What the exercise asks >>
Would you repeat, exactly as given, the line with "pattern (R44). -/" and every line after it to the end of the entries?

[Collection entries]
-- ==== Sys2Proof/Machine/Flags.lean ====
section
/-! DEFINITION. Side states and tags of accumulator entries (R53, R72), and how values merge into them. -/
namespace Sys2Proof.Machine

/-- R53: NaN absorbs, opposite infinities give NaN. -/
def Side.merge : Side → Side → Side
  | .finite, y => y
  | x, .finite => x
  | .posInf, .posInf => .posInf
  | .negInf, .negInf => .negInf
  | _, _ => .nan

/-- The side state that a product or operand contributes. -/
def Side.ofNum : Num → Side
  | .nan => .nan
  | .inf false => .posInf
  | .inf true => .negInf
  | .fin _ _ _ => .finite

/-- The 2-bit code of a side state (R86, R214). -/
def Side.code : Side → Nat
  | .finite => 0 | .posInf => 1 | .negInf => 2 | .nan => 3

def Side.ofCode : Nat → Side
  | 1 => .posInf | 2 => .negInf | 3 => .nan | _ => .finite

/-- The value a non-finite side state puts in place of the window value (R53). -/
def Side.onto (s : Side) (v : Num) : Num :=
  match s with
  | .finite => v
  | .posInf => .inf false
  | .negInf => .inf true
  | .nan => .nan

/-- Whether an ACC64 window sum overflows: its magnitude reaches 2^63 LSBs (R52, R77). -/
def overflow64 (v : Int) : Bool := decide (2 ^ 63 ≤ v.natAbs)

/-- Whether an ACC96 sum overflows (R52, R77). -/
def overflow96 (v : Int) : Bool := decide (2 ^ 95 ≤ v.natAbs)

/-- A raw ACC96 word: its value, or NaN for the non-finite pattern (R44). -/
def acc96Of (raw : Nat) : Int × Side :=
  if raw % 2 ^ 96 = accPattern 96 then (0, .nan) else (sext 96 raw, .finite)

/-- The raw word of `w` bits for a value and its side state (R44). -/
def accRaw (w : Nat) (v : Int) (s : Side) : Nat := if s = .finite then twos w v else accPattern w

end Sys2Proof.Machine
end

Solution to the exercise >>
/-- A raw ACC96 word: its value, or NaN for the non-finite pattern (R44). -/
def acc96Of (raw : Nat) : Int × Side :=
  if raw % 2 ^ 96 = accPattern 96 then (0, .nan) else (sext 96 raw, .finite)

/-- The raw word of `w` bits for a value and its side state (R44). -/
def accRaw (w : Nat) (v : Int) (s : Side) : Nat := if s = .finite then twos w v else accPattern w

end Sys2Proof.Machine
end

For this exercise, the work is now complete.